Data ::
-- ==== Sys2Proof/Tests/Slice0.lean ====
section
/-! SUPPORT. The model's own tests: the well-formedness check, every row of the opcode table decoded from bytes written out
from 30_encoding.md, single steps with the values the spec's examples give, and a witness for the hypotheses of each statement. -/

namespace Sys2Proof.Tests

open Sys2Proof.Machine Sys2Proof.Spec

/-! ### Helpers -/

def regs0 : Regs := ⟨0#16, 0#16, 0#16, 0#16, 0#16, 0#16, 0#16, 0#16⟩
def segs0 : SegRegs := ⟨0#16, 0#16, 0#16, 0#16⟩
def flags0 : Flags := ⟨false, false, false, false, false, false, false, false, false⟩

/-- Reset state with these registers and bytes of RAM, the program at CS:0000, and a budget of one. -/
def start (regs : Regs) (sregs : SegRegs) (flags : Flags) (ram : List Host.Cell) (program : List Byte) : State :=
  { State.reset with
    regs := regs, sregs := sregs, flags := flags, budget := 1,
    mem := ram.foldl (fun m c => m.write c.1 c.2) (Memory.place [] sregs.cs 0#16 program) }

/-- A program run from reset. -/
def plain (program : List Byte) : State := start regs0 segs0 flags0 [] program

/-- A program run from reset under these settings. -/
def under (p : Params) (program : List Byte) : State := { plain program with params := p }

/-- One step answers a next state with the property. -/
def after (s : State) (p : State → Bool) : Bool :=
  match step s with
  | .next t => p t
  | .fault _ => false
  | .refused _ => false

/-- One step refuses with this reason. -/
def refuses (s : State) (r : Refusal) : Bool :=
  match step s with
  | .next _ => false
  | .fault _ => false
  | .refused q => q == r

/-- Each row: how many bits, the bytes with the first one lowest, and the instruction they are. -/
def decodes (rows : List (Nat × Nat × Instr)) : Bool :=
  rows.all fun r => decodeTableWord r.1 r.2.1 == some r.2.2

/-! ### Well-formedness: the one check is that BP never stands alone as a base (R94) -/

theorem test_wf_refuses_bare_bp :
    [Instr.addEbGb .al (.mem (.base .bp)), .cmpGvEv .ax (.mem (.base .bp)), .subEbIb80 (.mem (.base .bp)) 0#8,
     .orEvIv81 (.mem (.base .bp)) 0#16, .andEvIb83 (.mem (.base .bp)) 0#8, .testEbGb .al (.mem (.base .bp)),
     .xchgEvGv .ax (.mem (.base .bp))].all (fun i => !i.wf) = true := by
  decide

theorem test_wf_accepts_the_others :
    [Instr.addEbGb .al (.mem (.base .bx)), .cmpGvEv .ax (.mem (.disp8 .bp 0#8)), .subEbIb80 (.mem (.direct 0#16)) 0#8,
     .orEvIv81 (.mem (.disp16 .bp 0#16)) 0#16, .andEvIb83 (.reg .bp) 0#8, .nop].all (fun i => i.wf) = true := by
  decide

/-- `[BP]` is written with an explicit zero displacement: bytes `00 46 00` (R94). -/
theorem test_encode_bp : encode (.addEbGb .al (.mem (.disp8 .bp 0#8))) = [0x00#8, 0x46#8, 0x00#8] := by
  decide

--

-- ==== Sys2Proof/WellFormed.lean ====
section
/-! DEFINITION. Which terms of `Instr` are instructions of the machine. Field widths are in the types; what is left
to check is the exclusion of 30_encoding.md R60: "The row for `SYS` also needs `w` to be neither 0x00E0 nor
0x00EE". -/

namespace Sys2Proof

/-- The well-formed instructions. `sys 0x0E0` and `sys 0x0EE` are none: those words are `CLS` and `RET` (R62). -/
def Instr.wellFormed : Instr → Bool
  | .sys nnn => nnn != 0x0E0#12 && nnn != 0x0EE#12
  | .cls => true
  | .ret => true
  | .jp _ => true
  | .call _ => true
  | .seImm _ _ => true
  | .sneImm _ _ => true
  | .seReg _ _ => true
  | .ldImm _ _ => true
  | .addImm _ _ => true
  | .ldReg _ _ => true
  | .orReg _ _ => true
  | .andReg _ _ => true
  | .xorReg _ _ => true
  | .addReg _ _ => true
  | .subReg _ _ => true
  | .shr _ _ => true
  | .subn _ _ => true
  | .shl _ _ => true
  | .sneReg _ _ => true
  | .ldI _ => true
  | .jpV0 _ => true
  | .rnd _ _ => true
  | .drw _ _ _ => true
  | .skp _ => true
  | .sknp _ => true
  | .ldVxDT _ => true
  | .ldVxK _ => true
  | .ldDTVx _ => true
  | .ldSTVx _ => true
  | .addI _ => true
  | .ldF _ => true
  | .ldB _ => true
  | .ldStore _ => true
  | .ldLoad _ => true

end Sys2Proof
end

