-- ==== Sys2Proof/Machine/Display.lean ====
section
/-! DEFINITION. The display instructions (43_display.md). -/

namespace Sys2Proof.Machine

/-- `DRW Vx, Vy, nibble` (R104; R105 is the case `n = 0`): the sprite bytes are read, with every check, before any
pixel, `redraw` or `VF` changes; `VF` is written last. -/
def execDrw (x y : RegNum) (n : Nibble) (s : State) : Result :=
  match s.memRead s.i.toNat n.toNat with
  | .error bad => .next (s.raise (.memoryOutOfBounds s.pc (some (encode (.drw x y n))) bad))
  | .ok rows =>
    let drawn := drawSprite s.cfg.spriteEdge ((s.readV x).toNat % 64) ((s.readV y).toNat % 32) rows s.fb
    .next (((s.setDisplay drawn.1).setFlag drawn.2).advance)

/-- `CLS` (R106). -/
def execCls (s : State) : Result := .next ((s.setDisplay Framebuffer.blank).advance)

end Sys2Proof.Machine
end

Required work :: Your answer should be a single number, namely how many lines of the data above hold "rows".

Answer box :: 4